-- ==== Sys2Proof/Laws/State.lean ====
section
/-!
SUPPORT. What each field of the state, of a forme and of a slug reads after an update of another: one lemma per field per update,
so that a proof never unfolds an update.
-/

namespace Sys2Proof.Machine

/-! ## `State.modForme` -/

@[simp] theorem State.modForme_power (s : State) (k : Nat) (f : Forme → Forme) : (s.modForme k f).power = s.power := rfl
@[simp] theorem State.modForme_cyc (s : State) (k : Nat) (f : Forme → Forme) : (s.modForme k f).cyc = s.cyc := rfl
@[simp] theorem State.modForme_ptpNow (s : State) (k : Nat) (f : Forme → Forme) : (s.modForme k f).ptpNow = s.ptpNow := rfl
@[simp] theorem State.modForme_ptp (s : State) (k : Nat) (f : Forme → Forme) : (s.modForme k f).ptp = s.ptp := rfl
@[simp] theorem State.modForme_root (s : State) (k : Nat) (f : Forme → Forme) : (s.modForme k f).root = s.root := rfl
@[simp] theorem State.modForme_roots (s : State) (k : Nat) (f : Forme → Forme) : (s.modForme k f).roots = s.roots := rfl
@[simp] theorem State.modForme_fwTables (s : State) (k : Nat) (f : Forme → Forme) : (s.modForme k f).fwTables = s.fwTables := rfl
@[simp] theorem State.modForme_dram (s : State) (k : Nat) (f : Forme → Forme) : (s.modForme k f).dram = s.dram := rfl
@[simp] theorem State.modForme_lineGen (s : State) (k : Nat) (f : Forme → Forme) : (s.modForme k f).lineGen = s.lineGen := rfl
@[simp] theorem State.modForme_poison (s : State) (k : Nat) (f : Forme → Forme) : (s.modForme k f).poison = s.poison := rfl
@[simp] theorem State.modForme_metaPoison (s : State) (k : Nat) (f : Forme → Forme) : (s.modForme k f).metaPoison = s.metaPoison := rfl
@[simp] theorem State.modForme_l2 (s : State) (k : Nat) (f : Forme → Forme) : (s.modForme k f).l2 = s.l2 := rfl
@[simp] theorem State.modForme_lineErrs (s : State) (k : Nat) (f : Forme → Forme) : (s.modForme k f).lineErrs = s.lineErrs := rfl
@[simp] theorem State.modForme_lostLines (s : State) (k : Nat) (f : Forme → Forme) : (s.modForme k f).lostLines = s.lostLines := rfl
@[simp] theorem State.modForme_lostChannels (s : State) (k : Nat) (f : Forme → Forme) : (s.modForme k f).lostChannels = s.lostChannels := rfl
@[simp] theorem State.modForme_coresLost (s : State) (k : Nat) (f : Forme → Forme) : (s.modForme k f).coresLost = s.coresLost := rfl
@[simp] theorem State.modForme_frames (s : State) (k : Nat) (f : Forme → Forme) : (s.modForme k f).frames = s.frames := rfl
@[simp] theorem State.modForme_side (s : State) (k : Nat) (f : Forme → Forme) : (s.modForme k f).side = s.side := rfl
@[simp] theorem State.modForme_keys (s : State) (k : Nat) (f : Forme → Forme) : (s.modForme k f).keys = s.keys := rfl
@[simp] theorem State.modForme_totalCut (s : State) (k : Nat) (f : Forme → Forme) : (s.modForme k f).totalCut = s.totalCut := rfl
@[simp] theorem State.modForme_repl (s : State) (k : Nat) (f : Forme → Forme) : (s.modForme k f).repl = s.repl := rfl
@[simp] theorem State.modForme_worlds (s : State) (k : Nat) (f : Forme → Forme) : (s.modForme k f).worlds = s.worlds := rfl
@[simp] theorem State.modForme_sliceBase (s : State) (k : Nat) (f : Forme → Forme) : (s.modForme k f).sliceBase = s.sliceBase := rfl
@[simp] theorem State.modForme_pool (s : State) (k : Nat) (f : Forme → Forme) : (s.modForme k f).pool = s.pool := rfl
@[simp] theorem State.modForme_launches (s : State) (k : Nat) (f : Forme → Forme) : (s.modForme k f).launches = s.launches := rfl
@[simp] theorem State.modForme_accepted (s : State) (k : Nat) (f : Forme → Forme) : (s.modForme k f).accepted = s.accepted := rfl
@[simp] theorem State.modForme_clusters (s : State) (k : Nat) (f : Forme → Forme) : (s.modForme k f).clusters = s.clusters := rfl
@[simp] theorem State.modForme_cores (s : State) (k : Nat) (f : Forme → Forme) : (s.modForme k f).cores = s.cores := rfl
@[simp] theorem State.modForme_parts (s : State) (k : Nat) (f : Forme → Forme) : (s.modForme k f).parts = s.parts := rfl
@[simp] theorem State.modForme_ports (s : State) (k : Nat) (f : Forme → Forme) : (s.modForme k f).ports = s.ports := rfl
@[simp] theorem State.modForme_telemetry (s : State) (k : Nat) (f : Forme → Forme) : (s.modForme k f).telemetry = s.telemetry := rfl
@[simp] theorem State.modForme_irqs (s : State) (k : Nat) (f : Forme → Forme) : (s.modForme k f).irqs = s.irqs := rfl
@[simp] theorem State.modForme_boot (s : State) (k : Nat) (f : Forme → Forme) : (s.modForme k f).boot = s.boot := rfl
@[simp] theorem State.modForme_held (s : State) (k : Nat) (f : Forme → Forme) : (s.modForme k f).held = s.held := rfl
@[simp] theorem State.modForme_pfRing (s : State) (k : Nat) (f : Forme → Forme) : (s.modForme k f).pfRing = s.pfRing := rfl
@[simp] theorem State.modForme_agenda (s : State) (k : Nat) (f : Forme → Forme) : (s.modForme k f).agenda = s.agenda := rfl
@[simp] theorem State.modForme_deadlines (s : State) (k : Nat) (f : Forme → Forme) : (s.modForme k f).deadlines = s.deadlines := rfl
@[simp] theorem State.modForme_cur (s : State) (k : Nat) (f : Forme → Forme) : (s.modForme k f).cur = s.cur := rfl
@[simp] theorem State.modForme_ev (s : State) (k : Nat) (f : Forme → Forme) : (s.modForme k f).ev = s.ev := rfl
@[simp] theorem State.modForme_fresh (s : State) (k : Nat) (f : Forme → Forme) : (s.modForme k f).fresh = s.fresh := rfl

+--

Exercise aim:
Your task is to set down all of the entries exactly as they appear.

Answer space:
-- ==== Sys2Proof/Laws/State.lean ====
section
/-!
SUPPORT. What each field of the state, of a forme and of a slug reads after an update of another: one lemma per field per update,
so that a proof never unfolds an update.
-/

namespace Sys2Proof.Machine

/-! ## `State.modForme` -/

@[simp] theorem State.modForme_power (s : State) (k : Nat) (f : Forme → Forme) : (s.modForme k f).power = s.power := rfl
@[simp] theorem State.modForme_cyc (s : State) (k : Nat) (f : Forme → Forme) : (s.modForme k f).cyc = s.cyc := rfl
@[simp] theorem State.modForme_ptpNow (s : State) (k : Nat) (f : Forme → Forme) : (s.modForme k f).ptpNow = s.ptpNow := rfl
@[simp] theorem State.modForme_ptp (s : State) (k : Nat) (f : Forme → Forme) : (s.modForme k f).ptp = s.ptp := rfl
@[simp] theorem State.modForme_root (s : State) (k : Nat) (f : Forme → Forme) : (s.modForme k f).root = s.root := rfl
@[simp] theorem State.modForme_roots (s : State) (k : Nat) (f : Forme → Forme) : (s.modForme k f).roots = s.roots := rfl
@[simp] theorem State.modForme_fwTables (s : State) (k : Nat) (f : Forme → Forme) : (s.modForme k f).fwTables = s.fwTables := rfl
@[simp] theorem State.modForme_dram (s : State) (k : Nat) (f : Forme → Forme) : (s.modForme k f).dram = s.dram := rfl
@[simp] theorem State.modForme_lineGen (s : State) (k : Nat) (f : Forme → Forme) : (s.modForme k f).lineGen = s.lineGen := rfl
@[simp] theorem State.modForme_poison (s : State) (k : Nat) (f : Forme → Forme) : (s.modForme k f).poison = s.poison := rfl
@[simp] theorem State.modForme_metaPoison (s : State) (k : Nat) (f : Forme → Forme) : (s.modForme k f).metaPoison = s.metaPoison := rfl
@[simp] theorem State.modForme_l2 (s : State) (k : Nat) (f : Forme → Forme) : (s.modForme k f).l2 = s.l2 := rfl
@[simp] theorem State.modForme_lineErrs (s : State) (k : Nat) (f : Forme → Forme) : (s.modForme k f).lineErrs = s.lineErrs := rfl
@[simp] theorem State.modForme_lostLines (s : State) (k : Nat) (f : Forme → Forme) : (s.modForme k f).lostLines = s.lostLines := rfl
@[simp] theorem State.modForme_lostChannels (s : State) (k : Nat) (f : Forme → Forme) : (s.modForme k f).lostChannels = s.lostChannels := rfl
@[simp] theorem State.modForme_coresLost (s : State) (k : Nat) (f : Forme → Forme) : (s.modForme k f).coresLost = s.coresLost := rfl
@[simp] theorem State.modForme_frames (s : State) (k : Nat) (f : Forme → Forme) : (s.modForme k f).frames = s.frames := rfl
@[simp] theorem State.modForme_side (s : State) (k : Nat) (f : Forme → Forme) : (s.modForme k f).side = s.side := rfl
@[simp] theorem State.modForme_keys (s : State) (k : Nat) (f : Forme → Forme) : (s.modForme k f).keys = s.keys := rfl
@[simp] theorem State.modForme_totalCut (s : State) (k : Nat) (f : Forme → Forme) : (s.modForme k f).totalCut = s.totalCut := rfl
@[simp] theorem State.modForme_repl (s : State) (k : Nat) (f : Forme → Forme) : (s.modForme k f).repl = s.repl := rfl
@[simp] theorem State.modForme_worlds (s : State) (k : Nat) (f : Forme → Forme) : (s.modForme k f).worlds = s.worlds := rfl
@[simp] theorem State.modForme_sliceBase (s : State) (k : Nat) (f : Forme → Forme) : (s.modForme k f).sliceBase = s.sliceBase := rfl
@[simp] theorem State.modForme_pool (s : State) (k : Nat) (f : Forme → Forme) : (s.modForme k f).pool = s.pool := rfl
@[simp] theorem State.modForme_launches (s : State) (k : Nat) (f : Forme → Forme) : (s.modForme k f).launches = s.launches := rfl
@[simp] theorem State.modForme_accepted (s : State) (k : Nat) (f : Forme → Forme) : (s.modForme k f).accepted = s.accepted := rfl
@[simp] theorem State.modForme_clusters (s : State) (k : Nat) (f : Forme → Forme) : (s.modForme k f).clusters = s.clusters := rfl
@[simp] theorem State.modForme_cores (s : State) (k : Nat) (f : Forme → Forme) : (s.modForme k f).cores = s.cores := rfl
@[simp] theorem State.modForme_parts (s : State) (k : Nat) (f : Forme → Forme) : (s.modForme k f).parts = s.parts := rfl
@[simp] theorem State.modForme_ports (s : State) (k : Nat) (f : Forme → Forme) : (s.modForme k f).ports = s.ports := rfl
@[simp] theorem State.modForme_telemetry (s : State) (k : Nat) (f : Forme → Forme) : (s.modForme k f).telemetry = s.telemetry := rfl
@[simp] theorem State.modForme_irqs (s : State) (k : Nat) (f : Forme → Forme) : (s.modForme k f).irqs = s.irqs := rfl
@[simp] theorem State.modForme_boot (s : State) (k : Nat) (f : Forme → Forme) : (s.modForme k f).boot = s.boot := rfl
@[simp] theorem State.modForme_held (s : State) (k : Nat) (f : Forme → Forme) : (s.modForme k f).held = s.held := rfl
@[simp] theorem State.modForme_pfRing (s : State) (k : Nat) (f : Forme → Forme) : (s.modForme k f).pfRing = s.pfRing := rfl
@[simp] theorem State.modForme_agenda (s : State) (k : Nat) (f : Forme → Forme) : (s.modForme k f).agenda = s.agenda := rfl
@[simp] theorem State.modForme_deadlines (s : State) (k : Nat) (f : Forme → Forme) : (s.modForme k f).deadlines = s.deadlines := rfl
@[simp] theorem State.modForme_cur (s : State) (k : Nat) (f : Forme → Forme) : (s.modForme k f).cur = s.cur := rfl
@[simp] theorem State.modForme_ev (s : State) (k : Nat) (f : Forme → Forme) : (s.modForme k f).ev = s.ev := rfl
@[simp] theorem State.modForme_fresh (s : State) (k : Nat) (f : Forme → Forme) : (s.modForme k f).fresh = s.fresh := rfl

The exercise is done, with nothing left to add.